I guess he’s right on that count because I
don’t. I don’t want my older brother dragging me out of
the bar again.

“What the hell, Kaiden?” I spit out as he
takes a few steps away from me, putting distance between us. I don’t
know if it’s because he’s afraid of me or, more likely,
afraid of what he’s going to do if I’m too close. The
thought sends a shiver down my spine.

“You can’t work here,” he says.

And I roll my eyes with exasperation.

“You aren’t the boss of me,” I say,
and anger starts welling up within my chest. Is that what this is all
about? “And I got this dumb job to pay your rent since
apparently letting your sister live with you when she’s
homeless
is such an inconvenience to you!”

“It
is
a fucking inconvenience.”
He spins about and glares at me, his green eyes flashing with anger.
“And you have no idea what you’re talking about. What
it’s like in there,” he says, pointing his finger at the
closed door as his other hand runs through his hair.
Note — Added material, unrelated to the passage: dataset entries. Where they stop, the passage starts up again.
/-- The phases advance from where they stood before the signal chain, which writes none. -/
theorem phases_advancePhases_modulate (A : NumDomain α) (b : Block α) (f m : α) :
    (advancePhases A f (modulate A b m).1).op0.phase = (advancePhase A f b.op0).phase ∧
    (advancePhases A f (modulate A b m).1).op1.phase = (advancePhase A f b.op1).phase := by
  obtain ⟨y0, y1, hlast⟩ := modulate_writes_last A b m
  rw [hlast]
  exact ⟨rfl, rfl⟩

/-- A tick that sounds from the modulator's angle `a1`: its frame, and the values of its two outputs. -/
theorem exec_tick_of_sound {s : State} {f m a1 : NumTerm} (hready : s.block.initDone = true)
    (hf : s.input.ports.f = .finite f) (hm : s.input.ports.m = .finite m)
    (hsound : modulate termDomain s.block m = sound termDomain s.block (depth termDomain m) a1) :
    ∃ y0 y1 p0 p1 : NumTerm,
      exec .tick s = .next { s with
        block := { s.block with
          op0 := { s.block.op0 with phase := p0, last := y0 }
          op1 := { s.block.op1 with phase := p1, last := y1 } }
        response := some y0 } ∧
      ∀ E : Env,
        E.val y1 = E.val s.block.op1.level * (1 / 2 + 1 / 2 * E.val m) *
          gen (realDomain E.params) (E.val a1) s.block.op1.wave ∧
        E.val y0 = E.val s.block.op0.level *
          gen (realDomain E.params) (2 * Real.pi * E.val s.block.op0.phase + E.val y1) s.block.op0.wave := by
  obtain ⟨y1, hy1⟩ : ∃ y1, y1 = modulatorOut termDomain s.block.op1 (depth termDomain m) a1 := ⟨_, rfl⟩
  refine ⟨carrierOut termDomain s.block.op0 (carrierAngle termDomain s.block.op0 y1), y1,
    (advancePhase termDomain f s.block.op0).phase, (advancePhase termDomain f s.block.op1).phase, ?_,
    fun E => ⟨?_, ?_⟩⟩
  · rw [hy1, exec_tick_ready s f m hready hf hm, hsound]
    rfl
  · rw [hy1, Env.val_modulatorOut, Env.val_depth]
  · rw [Env.val_carrierOut, Env.val_carrierAngle]

/-- Settles O26: the two modes sound alike from their two angles. -/
theorem tickInFmOrPmMode : Obligations.TickInFmOrPmMode := by
  intro s f m hready hmode hf hm
  rcases hmode with h0 | h1
  · obtain ⟨y0, y1, p0, p1, hexec, hval⟩ := exec_tick_of_sound hready hf hm (modulate_fm _ _ m h0)
    refine ⟨y0, y1, p0, p1, hexec, fun E => ⟨fun _ => ?_, fun h1 => ?_, (hval E).2⟩⟩
    · rw [(hval E).1, Env.val_fmAngle]
    · exact absurd (h0.symm.trans h1) (by decide)
  · obtain ⟨y0, y1, p0, p1, hexec, hval⟩ := exec_tick_of_sound hready hf hm (modulate_pm _ _ m h1)
    refine ⟨y0, y1, p0, p1, hexec, fun E => ⟨fun h0 => ?_, fun _ => ?_, (hval E).2⟩⟩
    · exact absurd (h0.symm.trans h1) (by decide)
    · rw [(hval E).1, Env.val_pmAngle]

/-- Settles O27: the signal chain leaves the registers, so the phase accumulator's write is the tick's only one. -/
theorem tickInUnknownModeIsSilent : Obligations.TickInUnknownModeIsSilent := by
  intro s f m hready h0 h1 hf hm
  refine ⟨.rat 0, (advancePhase termDomain f s.block.op0).phase, (advancePhase termDomain f s.block.op1).phase, ?_,
    fun E => ⟨Rat.cast_zero, E.val_advancePhase f _, E.val_advancePhase f _⟩⟩
  rw [exec_tick_ready s f m hready hf hm, modulate_unknown _ _ m h0 h1]
  rfl

/-- Settles O28: the phases a tick writes are fractions, advanced from the phases the sample was computed from. -/
theorem tickAdvancesBothPhases : Obligations.TickAdvancesBothPhases := by
  intro s f m hready hf hm
  obtain ⟨hphase0, hphase1⟩ := phases_advancePhases_modulate termDomain s.block f m
  refine ⟨_, exec_tick_ready s f m hready hf hm, fun E => ?_⟩
  rw [hphase0, hphase1]
  exact ⟨E.val_advancePhase f _, E.val_advancePhase f _, frac_phaseInRange _, frac_phaseInRange _⟩

/-! The answer over ℝ, and its range (R142). -/

/-- A tick's answer in values is the reference block's answer. -/
theorem exec_tick_values (E : Env) {s : State} {f m : NumTerm} (hready : s.block.initDone = true)
    (hf : s.input.ports.f = .finite f) (hm : s.input.ports.m = .finite m) :
    ∃ t y, exec .tick s = .next t ∧ t.response = some y ∧
      t.regs E = advancePhases (realDomain E.params) (E.val f) (modulate (realDomain E.params) (s.regs E) (E.val m)).1 ∧
      E.val y = (modulate (realDomain E.params) (s.regs E) (E.val m)).2 := by
  have hread := map_modulate E.interp s.block m
  refine ⟨_, _, exec_tick_ready s f m hready hf hm, rfl, ?_, congrArg Prod.snd hread⟩
  exact congrArg (advancePhases (realDomain E.params) (E.val f)) (congrArg Prod.fst hread)

section Range

variable (P : Config.Params)

theorem real_depth (m : ℝ) : depth (realDomain P) m = 1 / 2 + 1 / 2 * m := by
  norm_num [depth, realDomain, Config.kMod]

/-- The carrier's level is 1, so its output is as large as its generator's. -/
theorem abs_carrierOut_le_one {o : Operator ℝ} (h : o.level = 1) (a0 : ℝ) : |carrierOut (realDomain P) o a0| ≤ 1 := by
  have hout : carrierOut (realDomain P) o a0 = o.level * gen (realDomain P) a0 o.wave := rfl
  rw [hout, h, one_mul]
  exact abs_gen_le_one P a0 o.wave

theorem abs_modulatorOut_le {o : Operator ℝ} (h : 0 ≤ o.level) (d a1 : ℝ) :
    |modulatorOut (realDomain P) o d a1| ≤ o.level * |d| := by
  have hout : modulatorOut (realDomain P) o d a1 = o.level * d * gen (realDomain P) a1 o.wave := rfl
  rw [hout, abs_mul, abs_mul, abs_of_nonneg h]
  exact mul_le_of_le_one_right (by positivity) (abs_gen_le_one P a1 o.wave)

/-- The depth of a modulation input in [-1, 1] is in [0, 1]. -/
theorem abs_depth_le_one {m : ℝ} (h : |m| ≤ 1) : |1 / 2 + 1 / 2 * m| ≤ 1 := by
  rw [abs_le] at h ⊢
  constructor <;> linarith

variable {P}

/-- In every mode the sample of a sound block is within [-1, 1]: the carrier's output, or 0. -/
theorem abs_modulate_snd_le_one {b : Block ℝ} (hb : RegsInv P b) (m : ℝ) :
    |(modulate (realDomain P) b m).2| ≤ 1 := by
  rcases mode_cases b.mode with h | h | ⟨h0, h1⟩
  · rw [modulate_fm _ b m h]; exact abs_carrierOut_le_one P hb.carrier_level _
  · rw [modulate_pm _ b m h]; exact abs_carrierOut_le_one P hb.carrier_level _
  · rw [modulate_unknown _ b m h0 h1]; simp [realDomain]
I wonder if he’s been drinking. He’d
disappeared a long time, after all.

“I know what it’s like, Kaiden. I’m
not a baby, and I’m just doing it for the money, not because I
want to be like
you
.”

I feel bad throwing that in his face, but it’s
true. I don’t want the lifestyle he has. I don’t want to
come to a bar just to hang out, to waste my life away and chill out
with my friends.

Not that I have any friends.

He sneers at me, and it gives him such a perfect “bad
boy” look it’s uncanny. Like out of a movie.

That makes me hate him more because I know exactly
why all the girls want him. Despite his assholish arrogance, he has
the body and the face that lets him get away with murder.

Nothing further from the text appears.